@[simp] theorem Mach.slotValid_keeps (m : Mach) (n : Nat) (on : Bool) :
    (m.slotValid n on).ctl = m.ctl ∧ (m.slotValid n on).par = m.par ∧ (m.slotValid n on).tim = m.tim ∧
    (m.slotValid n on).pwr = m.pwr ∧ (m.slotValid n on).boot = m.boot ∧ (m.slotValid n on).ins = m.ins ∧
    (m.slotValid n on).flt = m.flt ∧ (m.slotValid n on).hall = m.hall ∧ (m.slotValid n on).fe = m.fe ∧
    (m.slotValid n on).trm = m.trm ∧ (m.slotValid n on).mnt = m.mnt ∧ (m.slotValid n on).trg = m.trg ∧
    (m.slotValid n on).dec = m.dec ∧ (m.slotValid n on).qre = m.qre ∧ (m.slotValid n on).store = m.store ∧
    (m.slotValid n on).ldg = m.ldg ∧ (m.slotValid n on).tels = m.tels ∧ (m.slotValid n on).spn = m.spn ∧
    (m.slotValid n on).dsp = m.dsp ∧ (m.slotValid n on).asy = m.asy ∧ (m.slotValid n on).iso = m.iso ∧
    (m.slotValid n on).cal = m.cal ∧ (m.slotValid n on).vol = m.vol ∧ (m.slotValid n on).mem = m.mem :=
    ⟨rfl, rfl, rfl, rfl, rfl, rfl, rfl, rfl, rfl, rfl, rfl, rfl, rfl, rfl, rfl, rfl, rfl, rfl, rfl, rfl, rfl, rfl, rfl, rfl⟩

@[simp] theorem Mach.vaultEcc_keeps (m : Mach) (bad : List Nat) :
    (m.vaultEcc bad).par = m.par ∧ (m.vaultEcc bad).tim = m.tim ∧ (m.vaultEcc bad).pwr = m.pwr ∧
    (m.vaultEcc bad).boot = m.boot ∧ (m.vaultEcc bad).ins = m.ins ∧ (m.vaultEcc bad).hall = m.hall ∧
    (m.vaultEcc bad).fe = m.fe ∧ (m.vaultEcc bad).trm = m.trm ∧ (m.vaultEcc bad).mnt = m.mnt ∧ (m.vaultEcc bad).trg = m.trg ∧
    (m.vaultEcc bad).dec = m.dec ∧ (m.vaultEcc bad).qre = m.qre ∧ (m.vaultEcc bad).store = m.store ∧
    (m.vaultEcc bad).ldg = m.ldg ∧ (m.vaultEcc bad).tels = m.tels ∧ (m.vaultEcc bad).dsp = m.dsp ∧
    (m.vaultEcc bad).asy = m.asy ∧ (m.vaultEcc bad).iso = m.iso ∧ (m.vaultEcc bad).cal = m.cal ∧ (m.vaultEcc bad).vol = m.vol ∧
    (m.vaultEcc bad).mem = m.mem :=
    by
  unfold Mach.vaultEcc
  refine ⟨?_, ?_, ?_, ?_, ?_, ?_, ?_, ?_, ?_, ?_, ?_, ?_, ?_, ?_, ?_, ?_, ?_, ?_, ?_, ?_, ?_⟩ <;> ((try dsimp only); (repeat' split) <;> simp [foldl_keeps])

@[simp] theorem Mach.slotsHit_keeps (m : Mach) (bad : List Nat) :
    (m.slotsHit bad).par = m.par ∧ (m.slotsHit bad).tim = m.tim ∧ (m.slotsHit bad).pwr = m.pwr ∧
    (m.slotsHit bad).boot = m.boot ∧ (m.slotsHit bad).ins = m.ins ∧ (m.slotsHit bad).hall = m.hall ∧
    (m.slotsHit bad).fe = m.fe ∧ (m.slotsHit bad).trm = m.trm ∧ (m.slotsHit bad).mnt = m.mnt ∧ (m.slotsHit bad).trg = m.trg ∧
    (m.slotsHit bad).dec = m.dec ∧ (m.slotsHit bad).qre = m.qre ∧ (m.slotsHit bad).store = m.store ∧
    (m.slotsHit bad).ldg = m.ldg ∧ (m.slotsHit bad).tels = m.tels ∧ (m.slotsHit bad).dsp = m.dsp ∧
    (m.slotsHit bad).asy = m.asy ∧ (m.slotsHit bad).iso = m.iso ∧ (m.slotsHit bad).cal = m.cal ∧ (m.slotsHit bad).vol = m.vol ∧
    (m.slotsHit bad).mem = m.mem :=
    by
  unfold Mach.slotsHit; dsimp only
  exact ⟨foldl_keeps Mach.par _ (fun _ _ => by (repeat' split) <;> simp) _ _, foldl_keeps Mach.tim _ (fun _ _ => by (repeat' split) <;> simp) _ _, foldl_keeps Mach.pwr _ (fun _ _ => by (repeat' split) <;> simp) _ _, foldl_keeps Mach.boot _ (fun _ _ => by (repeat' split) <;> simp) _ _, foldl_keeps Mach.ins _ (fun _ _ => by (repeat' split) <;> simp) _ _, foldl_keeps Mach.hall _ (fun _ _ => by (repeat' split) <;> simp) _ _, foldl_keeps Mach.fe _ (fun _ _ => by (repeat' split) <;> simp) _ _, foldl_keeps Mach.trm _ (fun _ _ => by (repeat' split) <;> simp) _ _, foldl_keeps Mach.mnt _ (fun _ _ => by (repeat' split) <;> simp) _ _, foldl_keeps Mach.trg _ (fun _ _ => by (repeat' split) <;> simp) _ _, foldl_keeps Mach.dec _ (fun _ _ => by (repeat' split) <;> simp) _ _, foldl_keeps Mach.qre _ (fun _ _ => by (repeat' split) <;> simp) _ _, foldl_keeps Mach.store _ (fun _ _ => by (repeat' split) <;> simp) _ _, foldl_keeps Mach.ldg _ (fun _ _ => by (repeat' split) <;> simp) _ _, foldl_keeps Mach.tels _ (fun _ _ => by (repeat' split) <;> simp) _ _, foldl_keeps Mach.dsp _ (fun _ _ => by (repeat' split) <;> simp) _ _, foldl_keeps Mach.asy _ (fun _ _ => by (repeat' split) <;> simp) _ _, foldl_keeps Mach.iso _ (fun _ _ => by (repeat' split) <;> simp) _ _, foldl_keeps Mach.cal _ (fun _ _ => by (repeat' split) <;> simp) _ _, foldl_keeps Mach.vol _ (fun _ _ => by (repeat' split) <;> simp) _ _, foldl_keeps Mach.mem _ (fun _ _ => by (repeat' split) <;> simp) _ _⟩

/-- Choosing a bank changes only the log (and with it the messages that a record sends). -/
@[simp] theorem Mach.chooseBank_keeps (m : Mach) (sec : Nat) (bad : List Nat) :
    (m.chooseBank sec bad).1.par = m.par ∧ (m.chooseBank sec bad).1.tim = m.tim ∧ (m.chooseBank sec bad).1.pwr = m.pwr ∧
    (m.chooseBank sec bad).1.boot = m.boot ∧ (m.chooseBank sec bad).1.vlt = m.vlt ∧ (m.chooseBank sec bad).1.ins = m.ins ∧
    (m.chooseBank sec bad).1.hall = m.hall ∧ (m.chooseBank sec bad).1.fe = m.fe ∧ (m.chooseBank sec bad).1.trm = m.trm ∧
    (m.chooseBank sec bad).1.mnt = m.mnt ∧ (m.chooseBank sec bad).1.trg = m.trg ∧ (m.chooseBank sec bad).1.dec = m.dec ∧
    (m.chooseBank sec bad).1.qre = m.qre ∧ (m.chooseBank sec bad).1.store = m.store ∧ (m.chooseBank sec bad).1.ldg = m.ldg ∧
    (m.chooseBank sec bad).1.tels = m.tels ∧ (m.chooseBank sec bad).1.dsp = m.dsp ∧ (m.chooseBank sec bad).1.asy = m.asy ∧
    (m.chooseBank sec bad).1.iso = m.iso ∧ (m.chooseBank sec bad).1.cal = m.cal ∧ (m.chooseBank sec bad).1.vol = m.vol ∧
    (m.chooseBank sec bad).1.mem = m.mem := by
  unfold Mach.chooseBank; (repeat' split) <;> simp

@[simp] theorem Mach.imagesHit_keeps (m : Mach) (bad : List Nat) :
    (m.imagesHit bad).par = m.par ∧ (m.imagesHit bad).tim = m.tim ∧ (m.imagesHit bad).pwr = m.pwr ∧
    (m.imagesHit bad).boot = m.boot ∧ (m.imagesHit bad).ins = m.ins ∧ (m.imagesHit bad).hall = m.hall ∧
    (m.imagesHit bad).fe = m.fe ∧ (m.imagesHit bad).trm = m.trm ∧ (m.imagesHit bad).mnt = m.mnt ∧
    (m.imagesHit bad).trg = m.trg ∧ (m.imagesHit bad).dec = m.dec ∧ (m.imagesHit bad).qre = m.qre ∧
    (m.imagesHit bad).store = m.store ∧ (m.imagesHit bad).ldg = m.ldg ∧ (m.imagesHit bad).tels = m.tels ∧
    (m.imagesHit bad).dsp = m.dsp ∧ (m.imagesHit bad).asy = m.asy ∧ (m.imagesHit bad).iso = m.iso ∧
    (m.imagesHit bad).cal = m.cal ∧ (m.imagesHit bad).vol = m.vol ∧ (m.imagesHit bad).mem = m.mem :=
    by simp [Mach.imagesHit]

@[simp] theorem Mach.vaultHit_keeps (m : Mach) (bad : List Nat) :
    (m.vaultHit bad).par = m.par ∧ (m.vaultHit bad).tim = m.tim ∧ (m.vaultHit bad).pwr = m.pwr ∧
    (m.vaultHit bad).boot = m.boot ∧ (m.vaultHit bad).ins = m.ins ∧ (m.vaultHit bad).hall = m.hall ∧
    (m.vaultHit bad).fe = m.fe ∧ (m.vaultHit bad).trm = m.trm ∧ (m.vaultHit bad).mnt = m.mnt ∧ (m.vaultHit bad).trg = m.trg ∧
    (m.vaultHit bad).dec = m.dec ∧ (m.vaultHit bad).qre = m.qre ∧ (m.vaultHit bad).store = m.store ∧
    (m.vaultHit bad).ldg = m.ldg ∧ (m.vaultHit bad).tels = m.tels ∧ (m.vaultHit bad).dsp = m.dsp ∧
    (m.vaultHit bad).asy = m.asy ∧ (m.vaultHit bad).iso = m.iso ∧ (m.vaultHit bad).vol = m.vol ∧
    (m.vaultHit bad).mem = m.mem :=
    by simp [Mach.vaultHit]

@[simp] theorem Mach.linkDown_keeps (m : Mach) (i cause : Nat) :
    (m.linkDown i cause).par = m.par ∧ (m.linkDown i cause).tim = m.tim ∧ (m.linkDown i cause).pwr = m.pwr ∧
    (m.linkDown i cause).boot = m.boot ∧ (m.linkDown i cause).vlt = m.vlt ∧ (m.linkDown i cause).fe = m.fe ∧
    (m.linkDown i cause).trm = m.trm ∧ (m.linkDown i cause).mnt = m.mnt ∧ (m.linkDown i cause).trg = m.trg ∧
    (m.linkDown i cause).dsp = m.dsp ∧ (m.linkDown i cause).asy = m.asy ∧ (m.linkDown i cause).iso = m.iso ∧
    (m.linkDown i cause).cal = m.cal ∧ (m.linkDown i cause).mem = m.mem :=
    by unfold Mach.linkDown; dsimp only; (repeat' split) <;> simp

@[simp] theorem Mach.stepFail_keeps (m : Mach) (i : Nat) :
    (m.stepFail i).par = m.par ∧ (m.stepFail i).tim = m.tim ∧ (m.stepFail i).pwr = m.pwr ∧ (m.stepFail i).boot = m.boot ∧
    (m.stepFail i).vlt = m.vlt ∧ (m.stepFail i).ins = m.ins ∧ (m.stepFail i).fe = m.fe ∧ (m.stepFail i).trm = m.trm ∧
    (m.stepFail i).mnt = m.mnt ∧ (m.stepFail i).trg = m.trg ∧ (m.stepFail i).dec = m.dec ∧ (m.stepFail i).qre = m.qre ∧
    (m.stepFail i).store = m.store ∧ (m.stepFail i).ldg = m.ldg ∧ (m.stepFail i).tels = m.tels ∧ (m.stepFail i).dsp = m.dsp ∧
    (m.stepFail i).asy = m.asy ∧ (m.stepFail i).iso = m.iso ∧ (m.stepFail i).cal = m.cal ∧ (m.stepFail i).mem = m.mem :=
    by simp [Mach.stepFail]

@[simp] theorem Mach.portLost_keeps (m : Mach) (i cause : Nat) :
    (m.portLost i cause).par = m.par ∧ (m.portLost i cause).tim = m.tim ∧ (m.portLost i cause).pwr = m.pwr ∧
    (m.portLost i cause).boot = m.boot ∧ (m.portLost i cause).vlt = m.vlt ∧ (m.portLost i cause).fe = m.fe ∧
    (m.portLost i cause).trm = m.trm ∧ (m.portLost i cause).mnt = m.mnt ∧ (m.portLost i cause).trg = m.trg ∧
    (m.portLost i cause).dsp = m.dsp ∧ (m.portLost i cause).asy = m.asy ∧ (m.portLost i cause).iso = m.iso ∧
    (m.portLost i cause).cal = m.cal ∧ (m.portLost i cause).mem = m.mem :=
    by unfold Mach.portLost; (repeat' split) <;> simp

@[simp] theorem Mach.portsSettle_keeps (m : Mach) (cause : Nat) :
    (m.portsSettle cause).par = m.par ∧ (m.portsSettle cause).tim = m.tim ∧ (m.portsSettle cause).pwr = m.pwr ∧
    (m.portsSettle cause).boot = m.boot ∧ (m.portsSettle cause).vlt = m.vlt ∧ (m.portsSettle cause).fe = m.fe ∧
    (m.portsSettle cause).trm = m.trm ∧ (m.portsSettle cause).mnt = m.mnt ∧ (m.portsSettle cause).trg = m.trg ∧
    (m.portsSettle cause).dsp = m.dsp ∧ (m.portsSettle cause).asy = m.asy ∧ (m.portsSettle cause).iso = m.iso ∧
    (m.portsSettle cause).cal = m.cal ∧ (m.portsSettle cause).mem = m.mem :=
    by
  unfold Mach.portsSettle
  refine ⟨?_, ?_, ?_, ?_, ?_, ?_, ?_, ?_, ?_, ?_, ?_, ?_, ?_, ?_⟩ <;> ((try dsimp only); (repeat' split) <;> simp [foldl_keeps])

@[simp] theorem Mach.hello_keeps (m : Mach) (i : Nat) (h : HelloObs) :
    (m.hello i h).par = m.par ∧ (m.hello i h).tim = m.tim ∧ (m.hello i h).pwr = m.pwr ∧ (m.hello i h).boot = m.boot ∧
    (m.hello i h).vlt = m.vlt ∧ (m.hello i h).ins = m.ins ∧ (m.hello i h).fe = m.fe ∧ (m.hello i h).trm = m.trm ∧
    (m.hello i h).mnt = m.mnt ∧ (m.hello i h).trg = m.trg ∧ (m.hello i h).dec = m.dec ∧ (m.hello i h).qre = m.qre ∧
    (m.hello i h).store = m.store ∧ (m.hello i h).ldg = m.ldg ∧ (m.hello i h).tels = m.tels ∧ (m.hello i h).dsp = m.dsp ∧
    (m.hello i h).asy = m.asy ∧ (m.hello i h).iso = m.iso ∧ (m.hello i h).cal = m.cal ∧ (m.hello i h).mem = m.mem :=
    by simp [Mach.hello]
-- -- --
▶ Task to carry out: Look through the listing above and copy each line with the word "theorem" in it.

▶ Task result:
@[simp] theorem Mach.slotValid_keeps (m : Mach) (n : Nat) (on : Bool) :
@[simp] theorem Mach.vaultEcc_keeps (m : Mach) (bad : List Nat) :
@[simp] theorem Mach.slotsHit_keeps (m : Mach) (bad : List Nat) :
@[simp] theorem Mach.chooseBank_keeps (m : Mach) (sec : Nat) (bad : List Nat) :
@[simp] theorem Mach.imagesHit_keeps (m : Mach) (bad : List Nat) :
@[simp] theorem Mach.vaultHit_keeps (m : Mach) (bad : List Nat) :
@[simp] theorem Mach.linkDown_keeps (m : Mach) (i cause : Nat) :
@[simp] theorem Mach.stepFail_keeps (m : Mach) (i : Nat) :
@[simp] theorem Mach.portLost_keeps (m : Mach) (i cause : Nat) :
@[simp] theorem Mach.portsSettle_keeps (m : Mach) (cause : Nat) :
@[simp] theorem Mach.hello_keeps (m : Mach) (i : Nat) (h : HelloObs) :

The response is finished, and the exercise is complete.